The night sky will burst Thursday with a spectacular meteor shower.
Unfortunately, it might be a bust for most Minnesotans. Storm clouds will keep what's being billed as one of the best shooting star shows out of view for much of the state. Those living under dark clouds can either head towards Fargo, where skies will be clearer or wait for better weather and skies on Friday — the second best night for the Perseid meteor shower.
Although the meteor shower can be seen every August, this year's "outburst" will make it exceptional, said Sally Brummel, planetarium programs manager at the University of Minnesota's Bell Museum of Natural History. What that means is that the meteors will be streaking across the sky at a higher rate, she said.

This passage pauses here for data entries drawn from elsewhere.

theorem Kept.freeHomes (h : Kept W s₀ s) (_ : W .slices) (a1) : Kept W s₀ (State.freeHomes s a1) := by
  unfold State.freeHomes
  repeat' first
    | with_reducible assumption
    | with_reducible apply Kept.ite
    | with_reducible apply Kept.each
    | with_reducible apply Kept.freeStack
    | with_reducible apply Kept.foldl
    | with_reducible apply Kept.foldl_fst
    | intro _
    | (extract_lets +onlyGivenNames x; with_reducible refine Kept.cut (W := W) (s₀ := s₀) (s := x) ?_ (fun _ => ?_); (on_goal 1 => subst x); on_goal 2 => clear_value x)
    | (extract_lets +onlyGivenNames x; subst x)
    | split

theorem Kept.loadMap (h : Kept W s₀ s) (_ : W .slices) (_ : W .ctxs) (a1 a2 a3 a4 a5 a6 a7) : Kept W s₀ (State.loadMap s a1 a2 a3 a4 a5 a6 a7) := by
  unfold State.loadMap
  repeat' first
    | with_reducible assumption
    | with_reducible apply Kept.ite
    | with_reducible apply Kept.freeHomes
    | with_reducible apply Kept.modCtx
    | with_reducible apply Kept.foldl
    | with_reducible apply Kept.foldl_fst
    | intro _
    | (extract_lets +onlyGivenNames x; with_reducible refine Kept.cut (W := W) (s₀ := s₀) (s := x) ?_ (fun _ => ?_); (on_goal 1 => subst x); on_goal 2 => clear_value x)
    | (extract_lets +onlyGivenNames x; subst x)
    | split

theorem Kept.setTilemap (h : Kept W s₀ s) (_ : W .slices) (_ : W .ctxs) (a1) : Kept W s₀ (State.setTilemap s a1) := by
  unfold State.setTilemap
  repeat' first
    | with_reducible assumption
    | with_reducible apply Kept.ite
    | with_reducible apply Kept.loadMap
    | with_reducible apply Kept.foldl
    | with_reducible apply Kept.foldl_fst
    | intro _
    | (extract_lets +onlyGivenNames x; with_reducible refine Kept.cut (W := W) (s₀ := s₀) (s := x) ?_ (fun _ => ?_); (on_goal 1 => subst x); on_goal 2 => clear_value x)
    | (extract_lets +onlyGivenNames x; subst x)
    | split

theorem Kept.withRegion (h : Kept W s₀ s) (_ : W .ctxs) (a1 a2 a3) : Kept W s₀ (State.withRegion s a1 a2 a3) := by
  unfold State.withRegion
  repeat' first
    | with_reducible assumption
    | with_reducible apply Kept.ite
    | with_reducible apply Kept.modCtx
    | with_reducible apply Kept.foldl
    | with_reducible apply Kept.foldl_fst
    | intro _
    | (extract_lets +onlyGivenNames x; with_reducible refine Kept.cut (W := W) (s₀ := s₀) (s := x) ?_ (fun _ => ?_); (on_goal 1 => subst x); on_goal 2 => clear_value x)
    | (extract_lets +onlyGivenNames x; subst x)
    | split

theorem Kept.exemptStack (h : Kept W s₀ s) (_ : W .slices) (_ : W .ctxs) (a1 a2) : Kept W s₀ (State.exemptStack s a1 a2) := by
  unfold State.exemptStack
  repeat' first
    | with_reducible assumption
    | with_reducible apply Kept.ite
    | with_reducible apply Kept.modTile
    | with_reducible apply Kept.modSlice
    | with_reducible apply Kept.foldl
    | with_reducible apply Kept.foldl_fst
    | intro _
    | (extract_lets +onlyGivenNames x; with_reducible refine Kept.cut (W := W) (s₀ := s₀) (s := x) ?_ (fun _ => ?_); (on_goal 1 => subst x); on_goal 2 => clear_value x)
    | (extract_lets +onlyGivenNames x; subst x)
    | split

theorem Kept.mergeOne (h : Kept W s₀ s) (_ : W .slices) (_ : W .ctxs) (a1) : Kept W s₀ (State.mergeOne s a1) := by
  unfold State.mergeOne
  repeat' first
    | with_reducible assumption
    | with_reducible apply Kept.ite
    | with_reducible apply Kept.each
    | with_reducible apply Kept.exemptStack
    | with_reducible apply Kept.modSlice
    | with_reducible apply Kept.foldl
    | with_reducible apply Kept.foldl_fst
    | intro _
    | (extract_lets +onlyGivenNames x; with_reducible refine Kept.cut (W := W) (s₀ := s₀) (s := x) ?_ (fun _ => ?_); (on_goal 1 => subst x); on_goal 2 => clear_value x)
    | (extract_lets +onlyGivenNames x; subst x)
    | split

theorem Kept.coarsen (h : Kept W s₀ s) (_ : W .slices) (_ : W .ctxs) (i need f) : Kept W s₀ (s.coarsen i need f) := by
  induction f generalizing s with
  | zero => exact h
  | succ f ih =>
    unfold State.coarsen
    split
    · exact h
    · repeat' first
        | with_reducible assumption
        | with_reducible apply ih
        | with_reducible apply Kept.mergeOne

theorem Kept.noteCoarse (h : Kept W s₀ s) (_ : W .slices) (_ : W .slcCtr) (a1) : Kept W s₀ (State.noteCoarse s a1) := by
  unfold State.noteCoarse
  repeat' first
    | with_reducible assumption
    | with_reducible apply Kept.ite
    | with_reducible apply Kept.modSlice
    | with_reducible apply Kept.countSlice
    | with_reducible apply Kept.foldl
    | with_reducible apply Kept.foldl_fst
    | intro _
    | (extract_lets +onlyGivenNames x; with_reducible refine Kept.cut (W := W) (s₀ := s₀) (s := x) ?_ (fun _ => ?_); (on_goal 1 => subst x); on_goal 2 => clear_value x)
    | (extract_lets +onlyGivenNames x; subst x)
    | split

theorem Kept.installRun (h : Kept W s₀ s) (_ : W .slices) (_ : W .ctxs) (a1 a2 a3) : Kept W s₀ (State.installRun s a1 a2 a3) := by
  unfold State.installRun
  repeat' first
    | with_reducible assumption
    | with_reducible apply Kept.ite
    | with_reducible apply Kept.mergeOne
    | with_reducible apply Kept.modSlice
    | with_reducible apply Kept.foldl
    | with_reducible apply Kept.foldl_fst
    | intro _
    | (extract_lets +onlyGivenNames x; with_reducible refine Kept.cut (W := W) (s₀ := s₀) (s := x) ?_ (fun _ => ?_); (on_goal 1 => subst x); on_goal 2 => clear_value x)
    | (extract_lets +onlyGivenNames x; subst x)
    | split

theorem Kept.normalTile (h : Kept W s₀ s) (_ : W .slices) (_ : W .ctxs) (a1 a2) : Kept W s₀ (State.normalTile s a1 a2) := by
  unfold State.normalTile
  repeat' first
    | with_reducible assumption
    | with_reducible apply Kept.ite
    | with_reducible apply Kept.modTile
    | with_reducible apply Kept.modSlice
    | with_reducible apply Kept.foldl
    | with_reducible apply Kept.foldl_fst
    | intro _
    | (extract_lets +onlyGivenNames x; with_reducible refine Kept.cut (W := W) (s₀ := s₀) (s := x) ?_ (fun _ => ?_); (on_goal 1 => subst x); on_goal 2 => clear_value x)
    | (extract_lets +onlyGivenNames x; subst x)
    | split

theorem Kept.protect (h : Kept W s₀ s) (_ : W .slices) (_ : W .ctxs) (_ : W .slcCtr) (a1 a2) : Kept W s₀ (State.protect s a1 a2).1 := by
  unfold State.protect
  repeat' first
    | with_reducible assumption
    | with_reducible apply Kept.ite
    | with_reducible apply Kept.coarsen
    | with_reducible apply Kept.noteCoarse
    | with_reducible apply Kept.each
    | with_reducible apply Kept.installRun
    | with_reducible apply Kept.normalTile
    | with_reducible apply Kept.foldl
    | with_reducible apply Kept.foldl_fst
    | intro _
    | (extract_lets +onlyGivenNames x; with_reducible refine Kept.cut (W := W) (s₀ := s₀) (s := x) ?_ (fun _ => ?_); (on_goal 1 => subst x); on_goal 2 => clear_value x)
    | (extract_lets +onlyGivenNames x; subst x)
    | split
    | (dsimp only)

theorem Kept.awaitSeal (h : Kept W s₀ s) (_ : W .link) (_ : W .slices) (_ : W .ctxs) (_ : W .slcCtr) (a1 a2 a3 a4 a5) : Kept W s₀ (State.awaitSeal s a1 a2 a3 a4 a5) := by
  unfold State.awaitSeal
  repeat' first
    | with_reducible assumption
    | with_reducible apply Kept.ite
    | with_reducible apply Kept.withRegion
    | with_reducible apply Kept.regionPools
    | with_reducible apply Kept.modCtx
    | with_reducible apply Kept.protect
    | with_reducible apply Kept.modAdm
    | with_reducible apply Kept.defer
    | with_reducible refine Kept.fst (by assumption) ?_
    | with_reducible apply Kept.foldl
    | with_reducible apply Kept.foldl_fst
    | intro _
    | (extract_lets +onlyGivenNames x; with_reducible refine Kept.cut (W := W) (s₀ := s₀) (s := x) ?_ (fun _ => ?_); (on_goal 1 => subst x); on_goal 2 => clear_value x)
    | (extract_lets +onlyGivenNames x; subst x)
    | split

"Usually you'll see about 60 an hour, or one every minute," Brummel said. But on Thursday, the Perseid meteor shower could produce up to three times more than that — about 200 an hour or two to three a minute, she explained.
"It's predicted to be spectacular," Brummel said.

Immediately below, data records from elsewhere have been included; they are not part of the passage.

theorem Kept.on_takeStepBegin (h : Kept W s₀ s) (_ : W .ctxs) (a1) : Kept W s₀ (takeStepBegin a1 s) := by
  unfold takeStepBegin
  repeat' first
    | with_reducible assumption
    | with_reducible apply Kept.ite
    | with_reducible apply Kept.applyDefault
    | with_reducible apply Kept.modCtx
    | with_reducible apply Kept.foldl
    | with_reducible apply Kept.foldl_fst
    | intro _
    | (extract_lets +onlyGivenNames x; with_reducible refine Kept.cut (W := W) (s₀ := s₀) (s := x) ?_ (fun _ => ?_); (on_goal 1 => subst x); on_goal 2 => clear_value x)
    | (extract_lets +onlyGivenNames x; subst x)
    | split

theorem Kept.on_execStepBegin (h : Kept W s₀ s) (_ : W .link) (_ : W .power) (_ : W .ctxs) (_ : W .engCtr) (a1) : KeptX W s₀ (execStepBegin a1 s) := by
  unfold execStepBegin
  repeat' first
    | with_reducible assumption
    | with_reducible apply KeptX.next
    | with_reducible apply KeptX.ite
    | with_reducible apply Kept.ite
    | with_reducible apply Kept.runCmd
    | with_reducible apply Kept.on_takeStepBegin
    | with_reducible apply Kept.on_effNone
    | with_reducible apply Kept.foldl
    | with_reducible apply Kept.foldl_fst
    | intro _
    | (extract_lets +onlyGivenNames x; with_reducible refine Kept.cut (W := W) (s₀ := s₀) (s := x) ?_ (fun _ => ?_); (on_goal 1 => subst x); on_goal 2 => clear_value x)
    | (extract_lets +onlyGivenNames x; subst x)
    | split

theorem Kept.on_execStepFindingAdd (h : Kept W s₀ s) (_ : W .link) (_ : W .fab) (_ : W .health) (_ : W .slices) (_ : W .ctxs) (_ : W .pctr) (_ : W .poison) (_ : W .engCtr) (_ : W .slcCtr) (_ : W .ctxCtr) (_ : W .sram) (a1) : KeptX W s₀ (execStepFindingAdd a1 s) := by
  unfold execStepFindingAdd
  repeat' first
    | with_reducible assumption
    | with_reducible apply KeptX.next
    | with_reducible apply KeptX.ite
    | with_reducible apply Kept.ite
    | with_reducible apply Kept.modStep
    | with_reducible apply Kept.counterAt
    | with_reducible apply Kept.findingBack
    | with_reducible apply Kept.waitFinal
    | with_reducible apply Kept.foldl
    | with_reducible apply Kept.foldl_fst
    | intro _
    | (extract_lets +onlyGivenNames x; with_reducible refine Kept.cut (W := W) (s₀ := s₀) (s := x) ?_ (fun _ => ?_); (on_goal 1 => subst x); on_goal 2 => clear_value x)
    | (extract_lets +onlyGivenNames x; subst x)
    | split

theorem Kept.on_takeStepLoss (h : Kept W s₀ s) (_ : W .ctxs) (a1) : Kept W s₀ (takeStepLoss a1 s) := by
  unfold takeStepLoss
  repeat' first
    | with_reducible assumption
    | with_reducible apply Kept.ite
    | with_reducible apply Kept.modStep
    | with_reducible apply Kept.foldl
    | with_reducible apply Kept.foldl_fst
    | intro _
    | (extract_lets +onlyGivenNames x; with_reducible refine Kept.cut (W := W) (s₀ := s₀) (s := x) ?_ (fun _ => ?_); (on_goal 1 => subst x); on_goal 2 => clear_value x)
    | (extract_lets +onlyGivenNames x; subst x)
    | split

theorem Kept.on_execStepLoss (h : Kept W s₀ s) (_ : W .link) (_ : W .power) (_ : W .ctxs) (_ : W .engCtr) (a1) : KeptX W s₀ (execStepLoss a1 s) := by
  unfold execStepLoss
  repeat' first
    | with_reducible assumption
    | with_reducible apply KeptX.next
    | with_reducible apply KeptX.ite
    | with_reducible apply Kept.ite
    | with_reducible apply Kept.runCmd
    | with_reducible apply Kept.on_takeStepLoss
    | with_reducible apply Kept.on_effNone
    | with_reducible apply Kept.foldl
    | with_reducible apply Kept.foldl_fst
    | intro _
    | (extract_lets +onlyGivenNames x; with_reducible refine Kept.cut (W := W) (s₀ := s₀) (s := x) ?_ (fun _ => ?_); (on_goal 1 => subst x); on_goal 2 => clear_value x)
    | (extract_lets +onlyGivenNames x; subst x)
    | split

And we have Jupiter to thank for the big shooting star show, which, by the way, aren't really stars or falling.
"Long ago before people knew what they were, it looked like a star shooting across the sky," Brummel said.
But the reality is it's just plain old comet debris that the earth is smashing into. The meteors aren't falling, they're burning up, Brummel said. In the case of the Perseid meteor shower, it's the debris and dust left behind the Swift-Tuttle comet that we last got a glimpse of in1992. The next time it can be seen from earth will be in 2126.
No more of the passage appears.